**Assignment:** From the line with "(.cpyc h 15" through the line with "unfold Runs", repeat the entries verbatim, both end lines included, and add nothing.

**Records to use:**
%%

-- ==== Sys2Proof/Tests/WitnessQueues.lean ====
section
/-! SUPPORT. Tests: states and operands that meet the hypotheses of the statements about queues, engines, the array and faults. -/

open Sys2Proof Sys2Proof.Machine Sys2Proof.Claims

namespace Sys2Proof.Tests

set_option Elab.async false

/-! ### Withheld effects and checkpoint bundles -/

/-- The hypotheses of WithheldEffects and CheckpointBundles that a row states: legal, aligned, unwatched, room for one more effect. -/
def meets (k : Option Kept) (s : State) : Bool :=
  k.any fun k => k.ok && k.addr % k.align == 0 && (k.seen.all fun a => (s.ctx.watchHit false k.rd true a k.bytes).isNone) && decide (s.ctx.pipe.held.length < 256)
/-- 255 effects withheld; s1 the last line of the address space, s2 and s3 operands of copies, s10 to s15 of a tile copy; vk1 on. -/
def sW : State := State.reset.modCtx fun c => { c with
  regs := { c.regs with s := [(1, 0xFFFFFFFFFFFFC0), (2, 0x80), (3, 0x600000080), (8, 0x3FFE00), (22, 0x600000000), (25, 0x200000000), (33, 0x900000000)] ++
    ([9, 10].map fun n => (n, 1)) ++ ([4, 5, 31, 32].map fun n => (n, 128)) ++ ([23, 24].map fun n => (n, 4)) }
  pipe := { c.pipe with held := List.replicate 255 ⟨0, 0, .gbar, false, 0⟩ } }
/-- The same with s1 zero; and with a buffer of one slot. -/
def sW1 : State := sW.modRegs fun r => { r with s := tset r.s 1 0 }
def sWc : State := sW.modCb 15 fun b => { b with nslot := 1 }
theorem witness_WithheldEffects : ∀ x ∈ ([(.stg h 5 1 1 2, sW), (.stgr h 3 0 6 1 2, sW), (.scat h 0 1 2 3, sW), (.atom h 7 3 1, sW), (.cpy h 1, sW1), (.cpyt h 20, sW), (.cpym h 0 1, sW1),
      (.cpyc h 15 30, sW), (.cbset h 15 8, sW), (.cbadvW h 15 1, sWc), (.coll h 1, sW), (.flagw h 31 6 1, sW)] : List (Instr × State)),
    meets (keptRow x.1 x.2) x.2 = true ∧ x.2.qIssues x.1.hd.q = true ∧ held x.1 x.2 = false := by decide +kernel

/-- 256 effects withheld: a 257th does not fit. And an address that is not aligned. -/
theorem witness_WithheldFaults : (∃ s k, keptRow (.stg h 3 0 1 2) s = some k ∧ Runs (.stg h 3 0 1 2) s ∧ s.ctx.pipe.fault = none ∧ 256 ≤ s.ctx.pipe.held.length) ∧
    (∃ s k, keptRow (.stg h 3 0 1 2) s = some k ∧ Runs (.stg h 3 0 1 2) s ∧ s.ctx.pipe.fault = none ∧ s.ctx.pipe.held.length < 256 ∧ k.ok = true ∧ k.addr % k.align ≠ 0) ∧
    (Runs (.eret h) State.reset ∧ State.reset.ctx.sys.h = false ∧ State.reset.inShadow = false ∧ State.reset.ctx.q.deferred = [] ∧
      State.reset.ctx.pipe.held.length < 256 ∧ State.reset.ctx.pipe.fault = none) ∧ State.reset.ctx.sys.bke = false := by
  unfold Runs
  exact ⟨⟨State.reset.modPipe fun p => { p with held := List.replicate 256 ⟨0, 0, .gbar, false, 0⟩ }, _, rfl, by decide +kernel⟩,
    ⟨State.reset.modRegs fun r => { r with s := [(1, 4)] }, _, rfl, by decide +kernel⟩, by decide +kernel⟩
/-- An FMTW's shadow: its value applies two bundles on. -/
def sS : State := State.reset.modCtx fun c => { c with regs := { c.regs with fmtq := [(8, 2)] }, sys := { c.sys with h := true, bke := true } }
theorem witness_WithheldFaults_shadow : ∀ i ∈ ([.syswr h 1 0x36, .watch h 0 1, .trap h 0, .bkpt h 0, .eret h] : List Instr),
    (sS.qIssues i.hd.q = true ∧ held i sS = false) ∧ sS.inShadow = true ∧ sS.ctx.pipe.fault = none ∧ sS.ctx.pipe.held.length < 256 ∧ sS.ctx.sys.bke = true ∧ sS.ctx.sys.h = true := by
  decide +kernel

%%
%%

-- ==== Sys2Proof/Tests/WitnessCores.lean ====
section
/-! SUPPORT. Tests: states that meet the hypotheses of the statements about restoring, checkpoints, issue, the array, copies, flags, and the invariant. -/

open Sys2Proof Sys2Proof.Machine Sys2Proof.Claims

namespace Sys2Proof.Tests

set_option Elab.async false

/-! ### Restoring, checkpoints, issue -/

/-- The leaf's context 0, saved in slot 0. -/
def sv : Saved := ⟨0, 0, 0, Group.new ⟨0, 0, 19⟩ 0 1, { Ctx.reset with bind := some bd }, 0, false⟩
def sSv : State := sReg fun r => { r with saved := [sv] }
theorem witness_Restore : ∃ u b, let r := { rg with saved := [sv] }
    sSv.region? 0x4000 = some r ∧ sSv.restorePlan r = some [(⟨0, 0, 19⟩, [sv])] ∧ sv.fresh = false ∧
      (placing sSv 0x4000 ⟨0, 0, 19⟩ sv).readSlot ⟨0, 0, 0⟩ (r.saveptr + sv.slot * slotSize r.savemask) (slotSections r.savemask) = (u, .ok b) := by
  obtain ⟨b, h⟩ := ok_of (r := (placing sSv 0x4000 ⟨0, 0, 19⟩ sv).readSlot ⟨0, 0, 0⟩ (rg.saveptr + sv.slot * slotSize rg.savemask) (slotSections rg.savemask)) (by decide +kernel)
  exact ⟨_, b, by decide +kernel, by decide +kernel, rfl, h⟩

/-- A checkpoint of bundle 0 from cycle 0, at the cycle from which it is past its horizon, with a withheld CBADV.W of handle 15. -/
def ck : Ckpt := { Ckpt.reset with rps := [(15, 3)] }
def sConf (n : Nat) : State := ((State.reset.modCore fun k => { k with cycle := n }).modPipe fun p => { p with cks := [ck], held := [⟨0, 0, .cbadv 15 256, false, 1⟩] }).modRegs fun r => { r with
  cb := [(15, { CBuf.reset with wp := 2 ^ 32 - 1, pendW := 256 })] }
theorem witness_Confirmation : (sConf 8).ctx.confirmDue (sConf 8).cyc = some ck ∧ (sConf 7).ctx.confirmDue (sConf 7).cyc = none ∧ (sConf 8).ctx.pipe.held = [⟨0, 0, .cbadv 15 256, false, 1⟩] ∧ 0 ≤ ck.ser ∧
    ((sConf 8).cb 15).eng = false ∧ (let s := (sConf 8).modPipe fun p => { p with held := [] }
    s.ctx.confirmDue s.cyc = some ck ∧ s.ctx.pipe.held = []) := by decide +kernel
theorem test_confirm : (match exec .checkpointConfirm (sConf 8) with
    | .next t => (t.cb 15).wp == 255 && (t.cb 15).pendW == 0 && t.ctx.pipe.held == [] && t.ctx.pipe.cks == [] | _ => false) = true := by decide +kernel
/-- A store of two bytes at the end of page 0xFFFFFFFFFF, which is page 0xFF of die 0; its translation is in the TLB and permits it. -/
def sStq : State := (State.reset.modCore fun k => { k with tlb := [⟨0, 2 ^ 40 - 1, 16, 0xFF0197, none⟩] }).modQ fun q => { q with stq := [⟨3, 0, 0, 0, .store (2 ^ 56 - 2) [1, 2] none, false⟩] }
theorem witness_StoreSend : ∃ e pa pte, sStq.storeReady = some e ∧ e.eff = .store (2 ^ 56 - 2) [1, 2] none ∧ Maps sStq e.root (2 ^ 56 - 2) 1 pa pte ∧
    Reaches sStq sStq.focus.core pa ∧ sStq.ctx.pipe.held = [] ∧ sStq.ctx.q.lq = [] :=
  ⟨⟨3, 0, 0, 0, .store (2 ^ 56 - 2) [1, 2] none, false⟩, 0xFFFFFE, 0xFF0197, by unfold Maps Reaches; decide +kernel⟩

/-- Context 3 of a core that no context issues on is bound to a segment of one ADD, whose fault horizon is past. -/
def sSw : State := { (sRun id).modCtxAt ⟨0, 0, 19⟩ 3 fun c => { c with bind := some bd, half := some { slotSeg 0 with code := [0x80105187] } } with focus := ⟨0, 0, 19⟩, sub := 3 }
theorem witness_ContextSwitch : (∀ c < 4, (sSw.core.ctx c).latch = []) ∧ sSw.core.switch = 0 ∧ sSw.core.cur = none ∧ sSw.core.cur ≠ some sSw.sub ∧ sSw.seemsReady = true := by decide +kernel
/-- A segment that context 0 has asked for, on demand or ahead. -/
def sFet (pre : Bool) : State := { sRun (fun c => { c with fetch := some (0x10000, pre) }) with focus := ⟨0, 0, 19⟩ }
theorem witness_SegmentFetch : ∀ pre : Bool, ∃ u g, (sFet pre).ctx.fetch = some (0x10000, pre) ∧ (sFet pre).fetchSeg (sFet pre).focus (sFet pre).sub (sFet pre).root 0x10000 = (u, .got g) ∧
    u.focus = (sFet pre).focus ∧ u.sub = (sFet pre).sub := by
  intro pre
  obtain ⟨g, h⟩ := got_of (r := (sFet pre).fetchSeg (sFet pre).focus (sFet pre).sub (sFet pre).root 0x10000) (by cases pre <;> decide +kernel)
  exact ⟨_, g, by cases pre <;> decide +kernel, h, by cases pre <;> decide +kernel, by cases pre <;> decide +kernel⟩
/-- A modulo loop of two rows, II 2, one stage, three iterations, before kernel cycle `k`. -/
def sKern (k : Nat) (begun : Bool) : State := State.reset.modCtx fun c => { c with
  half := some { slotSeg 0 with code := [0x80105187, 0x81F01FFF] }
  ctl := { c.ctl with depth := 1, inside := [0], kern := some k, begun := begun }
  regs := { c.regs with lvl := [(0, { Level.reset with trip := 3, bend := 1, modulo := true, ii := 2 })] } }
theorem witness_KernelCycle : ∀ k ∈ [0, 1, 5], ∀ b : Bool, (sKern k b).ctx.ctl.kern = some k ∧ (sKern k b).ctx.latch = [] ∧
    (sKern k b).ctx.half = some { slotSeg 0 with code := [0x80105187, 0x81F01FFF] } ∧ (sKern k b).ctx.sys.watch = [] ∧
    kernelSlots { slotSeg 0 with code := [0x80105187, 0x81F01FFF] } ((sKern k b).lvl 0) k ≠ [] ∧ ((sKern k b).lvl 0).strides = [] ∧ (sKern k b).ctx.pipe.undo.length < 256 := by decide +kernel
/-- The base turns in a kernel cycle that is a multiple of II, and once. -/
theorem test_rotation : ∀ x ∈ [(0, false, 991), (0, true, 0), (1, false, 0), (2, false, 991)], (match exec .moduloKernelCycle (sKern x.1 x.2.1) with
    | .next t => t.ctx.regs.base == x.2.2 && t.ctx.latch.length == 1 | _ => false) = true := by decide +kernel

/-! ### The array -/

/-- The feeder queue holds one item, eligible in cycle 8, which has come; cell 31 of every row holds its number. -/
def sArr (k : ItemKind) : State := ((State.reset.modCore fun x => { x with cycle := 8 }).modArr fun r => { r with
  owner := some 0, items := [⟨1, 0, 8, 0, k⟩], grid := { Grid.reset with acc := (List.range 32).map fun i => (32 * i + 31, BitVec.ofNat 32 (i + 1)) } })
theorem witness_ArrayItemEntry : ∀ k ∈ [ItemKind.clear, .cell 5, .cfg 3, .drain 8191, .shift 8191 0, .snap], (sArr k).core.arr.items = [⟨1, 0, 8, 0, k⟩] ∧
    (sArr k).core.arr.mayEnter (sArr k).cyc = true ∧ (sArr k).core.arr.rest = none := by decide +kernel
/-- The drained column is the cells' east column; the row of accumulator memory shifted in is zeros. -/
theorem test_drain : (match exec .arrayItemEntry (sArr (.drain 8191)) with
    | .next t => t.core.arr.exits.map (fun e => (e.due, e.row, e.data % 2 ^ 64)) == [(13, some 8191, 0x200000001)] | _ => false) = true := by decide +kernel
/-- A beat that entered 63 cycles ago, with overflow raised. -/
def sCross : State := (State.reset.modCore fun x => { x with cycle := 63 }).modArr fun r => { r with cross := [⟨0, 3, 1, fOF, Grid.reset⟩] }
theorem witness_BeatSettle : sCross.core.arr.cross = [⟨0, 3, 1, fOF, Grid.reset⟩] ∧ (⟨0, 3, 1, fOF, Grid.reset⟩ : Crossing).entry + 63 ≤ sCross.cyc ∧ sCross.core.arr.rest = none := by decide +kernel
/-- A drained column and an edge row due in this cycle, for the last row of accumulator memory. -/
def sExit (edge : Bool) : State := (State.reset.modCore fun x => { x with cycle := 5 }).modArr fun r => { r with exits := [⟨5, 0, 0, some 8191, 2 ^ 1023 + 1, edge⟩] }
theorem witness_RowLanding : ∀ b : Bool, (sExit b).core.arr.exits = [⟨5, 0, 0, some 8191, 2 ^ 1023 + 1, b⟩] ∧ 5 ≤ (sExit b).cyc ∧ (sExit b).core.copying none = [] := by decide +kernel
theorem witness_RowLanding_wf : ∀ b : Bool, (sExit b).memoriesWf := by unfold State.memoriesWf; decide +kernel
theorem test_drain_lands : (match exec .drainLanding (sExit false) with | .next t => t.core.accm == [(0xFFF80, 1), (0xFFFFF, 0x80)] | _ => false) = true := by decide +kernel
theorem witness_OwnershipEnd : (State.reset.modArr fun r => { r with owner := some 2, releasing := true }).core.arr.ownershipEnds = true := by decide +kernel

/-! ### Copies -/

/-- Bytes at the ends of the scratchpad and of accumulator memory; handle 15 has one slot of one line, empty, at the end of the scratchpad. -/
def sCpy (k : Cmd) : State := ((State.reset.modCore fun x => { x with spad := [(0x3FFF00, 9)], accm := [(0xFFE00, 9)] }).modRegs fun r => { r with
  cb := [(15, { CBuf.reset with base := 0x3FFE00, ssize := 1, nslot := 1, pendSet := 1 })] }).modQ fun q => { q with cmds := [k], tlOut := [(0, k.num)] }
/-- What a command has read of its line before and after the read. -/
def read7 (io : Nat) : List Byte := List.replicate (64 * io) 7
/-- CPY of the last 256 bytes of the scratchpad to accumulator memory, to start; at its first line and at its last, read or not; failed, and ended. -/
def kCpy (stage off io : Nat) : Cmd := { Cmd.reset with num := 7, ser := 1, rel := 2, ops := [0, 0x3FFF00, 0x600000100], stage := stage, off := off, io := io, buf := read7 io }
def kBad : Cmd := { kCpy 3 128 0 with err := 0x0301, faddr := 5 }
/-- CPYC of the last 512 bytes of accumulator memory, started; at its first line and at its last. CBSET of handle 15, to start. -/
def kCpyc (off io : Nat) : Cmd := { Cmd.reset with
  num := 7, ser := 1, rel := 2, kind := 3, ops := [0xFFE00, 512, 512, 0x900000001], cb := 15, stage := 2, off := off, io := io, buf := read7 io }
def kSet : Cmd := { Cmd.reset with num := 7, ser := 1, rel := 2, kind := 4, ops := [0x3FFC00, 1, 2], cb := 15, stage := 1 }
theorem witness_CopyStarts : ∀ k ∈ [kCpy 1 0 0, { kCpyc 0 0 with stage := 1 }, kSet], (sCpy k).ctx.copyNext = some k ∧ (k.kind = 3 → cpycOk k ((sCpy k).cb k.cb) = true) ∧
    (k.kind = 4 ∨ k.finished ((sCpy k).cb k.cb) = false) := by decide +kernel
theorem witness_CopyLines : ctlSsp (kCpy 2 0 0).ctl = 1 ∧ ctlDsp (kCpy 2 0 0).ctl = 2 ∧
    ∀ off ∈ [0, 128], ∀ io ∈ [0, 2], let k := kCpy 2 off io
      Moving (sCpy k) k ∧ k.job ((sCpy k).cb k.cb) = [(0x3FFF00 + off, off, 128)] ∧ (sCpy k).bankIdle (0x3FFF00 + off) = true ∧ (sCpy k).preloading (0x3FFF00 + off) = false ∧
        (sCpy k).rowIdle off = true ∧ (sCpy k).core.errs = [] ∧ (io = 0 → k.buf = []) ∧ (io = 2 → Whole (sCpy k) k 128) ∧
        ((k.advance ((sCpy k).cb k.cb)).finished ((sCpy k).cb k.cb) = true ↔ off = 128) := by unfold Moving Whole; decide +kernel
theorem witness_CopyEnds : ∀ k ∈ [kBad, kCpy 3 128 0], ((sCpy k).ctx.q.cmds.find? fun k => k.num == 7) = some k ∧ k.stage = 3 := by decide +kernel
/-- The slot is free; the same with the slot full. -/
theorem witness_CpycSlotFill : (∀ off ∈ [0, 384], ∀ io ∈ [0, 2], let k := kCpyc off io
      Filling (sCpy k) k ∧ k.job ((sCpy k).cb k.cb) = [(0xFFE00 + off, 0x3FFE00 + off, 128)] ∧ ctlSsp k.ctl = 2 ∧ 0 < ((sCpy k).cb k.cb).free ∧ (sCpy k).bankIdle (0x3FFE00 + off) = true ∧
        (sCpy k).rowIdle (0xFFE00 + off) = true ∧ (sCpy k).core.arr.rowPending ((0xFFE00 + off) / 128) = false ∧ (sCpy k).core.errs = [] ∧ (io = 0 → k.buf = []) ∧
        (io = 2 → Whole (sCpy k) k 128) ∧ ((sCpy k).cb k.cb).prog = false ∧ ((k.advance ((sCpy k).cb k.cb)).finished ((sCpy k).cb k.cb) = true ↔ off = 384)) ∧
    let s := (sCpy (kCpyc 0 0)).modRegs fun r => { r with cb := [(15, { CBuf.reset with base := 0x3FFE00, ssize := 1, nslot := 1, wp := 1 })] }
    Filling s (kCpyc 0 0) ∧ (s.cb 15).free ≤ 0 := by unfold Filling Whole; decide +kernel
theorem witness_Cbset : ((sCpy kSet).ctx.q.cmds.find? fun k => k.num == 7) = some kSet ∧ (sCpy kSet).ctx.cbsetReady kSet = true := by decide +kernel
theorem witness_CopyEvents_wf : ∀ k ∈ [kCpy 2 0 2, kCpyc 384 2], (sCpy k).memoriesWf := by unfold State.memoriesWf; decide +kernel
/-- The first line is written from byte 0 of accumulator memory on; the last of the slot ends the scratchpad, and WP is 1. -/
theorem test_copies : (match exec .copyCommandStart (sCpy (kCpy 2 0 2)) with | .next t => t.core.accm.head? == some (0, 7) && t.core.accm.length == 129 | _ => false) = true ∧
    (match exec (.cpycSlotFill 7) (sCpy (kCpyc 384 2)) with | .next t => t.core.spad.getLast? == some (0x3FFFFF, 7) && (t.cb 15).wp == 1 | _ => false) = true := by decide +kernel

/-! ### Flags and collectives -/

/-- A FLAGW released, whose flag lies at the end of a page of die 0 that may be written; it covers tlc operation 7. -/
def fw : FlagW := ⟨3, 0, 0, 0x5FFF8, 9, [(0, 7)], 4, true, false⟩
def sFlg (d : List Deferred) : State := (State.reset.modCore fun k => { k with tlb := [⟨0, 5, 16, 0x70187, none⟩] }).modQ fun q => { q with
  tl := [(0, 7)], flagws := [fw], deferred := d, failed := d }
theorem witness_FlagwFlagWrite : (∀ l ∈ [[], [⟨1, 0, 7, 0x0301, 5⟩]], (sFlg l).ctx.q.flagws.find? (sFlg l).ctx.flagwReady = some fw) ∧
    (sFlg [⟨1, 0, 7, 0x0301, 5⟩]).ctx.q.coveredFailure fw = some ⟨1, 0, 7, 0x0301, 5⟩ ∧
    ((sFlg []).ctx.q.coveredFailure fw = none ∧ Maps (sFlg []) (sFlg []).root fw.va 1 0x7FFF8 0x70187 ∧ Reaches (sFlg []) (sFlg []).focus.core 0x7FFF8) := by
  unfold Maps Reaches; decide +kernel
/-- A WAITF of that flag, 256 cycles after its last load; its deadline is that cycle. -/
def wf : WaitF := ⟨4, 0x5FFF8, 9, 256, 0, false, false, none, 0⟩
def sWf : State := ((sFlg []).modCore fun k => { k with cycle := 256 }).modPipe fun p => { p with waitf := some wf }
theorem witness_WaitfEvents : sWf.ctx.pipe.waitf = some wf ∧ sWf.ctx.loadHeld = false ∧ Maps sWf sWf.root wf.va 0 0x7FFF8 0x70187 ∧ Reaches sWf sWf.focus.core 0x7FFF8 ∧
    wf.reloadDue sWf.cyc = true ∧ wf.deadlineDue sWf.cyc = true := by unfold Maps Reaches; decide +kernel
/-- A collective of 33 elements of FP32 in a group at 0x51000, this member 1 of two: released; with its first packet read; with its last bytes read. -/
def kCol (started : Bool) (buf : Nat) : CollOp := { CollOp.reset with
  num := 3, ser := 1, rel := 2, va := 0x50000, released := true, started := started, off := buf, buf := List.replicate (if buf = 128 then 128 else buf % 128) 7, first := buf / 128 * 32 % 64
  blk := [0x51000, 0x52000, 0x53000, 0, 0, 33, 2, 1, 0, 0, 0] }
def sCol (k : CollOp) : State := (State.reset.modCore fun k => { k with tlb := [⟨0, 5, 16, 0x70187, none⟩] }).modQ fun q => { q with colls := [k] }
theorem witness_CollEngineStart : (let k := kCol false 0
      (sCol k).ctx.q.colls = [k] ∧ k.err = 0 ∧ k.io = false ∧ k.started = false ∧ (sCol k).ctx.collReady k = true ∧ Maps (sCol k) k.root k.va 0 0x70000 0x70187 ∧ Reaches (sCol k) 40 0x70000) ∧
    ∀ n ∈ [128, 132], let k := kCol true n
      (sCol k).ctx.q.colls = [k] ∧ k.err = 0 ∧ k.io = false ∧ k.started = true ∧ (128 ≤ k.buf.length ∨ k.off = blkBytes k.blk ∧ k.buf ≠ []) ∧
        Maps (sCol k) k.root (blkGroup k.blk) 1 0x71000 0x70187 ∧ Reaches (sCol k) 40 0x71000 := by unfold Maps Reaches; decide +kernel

%%

**Answer space:**
      (.cpyc h 15 30, sW), (.cbset h 15 8, sW), (.cbadvW h 15 1, sWc), (.coll h 1, sW), (.flagw h 31 6 1, sW)] : List (Instr × State)),
    meets (keptRow x.1 x.2) x.2 = true ∧ x.2.qIssues x.1.hd.q = true ∧ held x.1 x.2 = false := by decide +kernel

/-- 256 effects withheld: a 257th does not fit. And an address that is not aligned. -/
theorem witness_WithheldFaults : (∃ s k, keptRow (.stg h 3 0 1 2) s = some k ∧ Runs (.stg h 3 0 1 2) s ∧ s.ctx.pipe.fault = none ∧ 256 ≤ s.ctx.pipe.held.length) ∧
    (∃ s k, keptRow (.stg h 3 0 1 2) s = some k ∧ Runs (.stg h 3 0 1 2) s ∧ s.ctx.pipe.fault = none ∧ s.ctx.pipe.held.length < 256 ∧ k.ok = true ∧ k.addr % k.align ≠ 0) ∧
    (Runs (.eret h) State.reset ∧ State.reset.ctx.sys.h = false ∧ State.reset.inShadow = false ∧ State.reset.ctx.q.deferred = [] ∧
      State.reset.ctx.pipe.held.length < 256 ∧ State.reset.ctx.pipe.fault = none) ∧ State.reset.ctx.sys.bke = false := by
  unfold Runs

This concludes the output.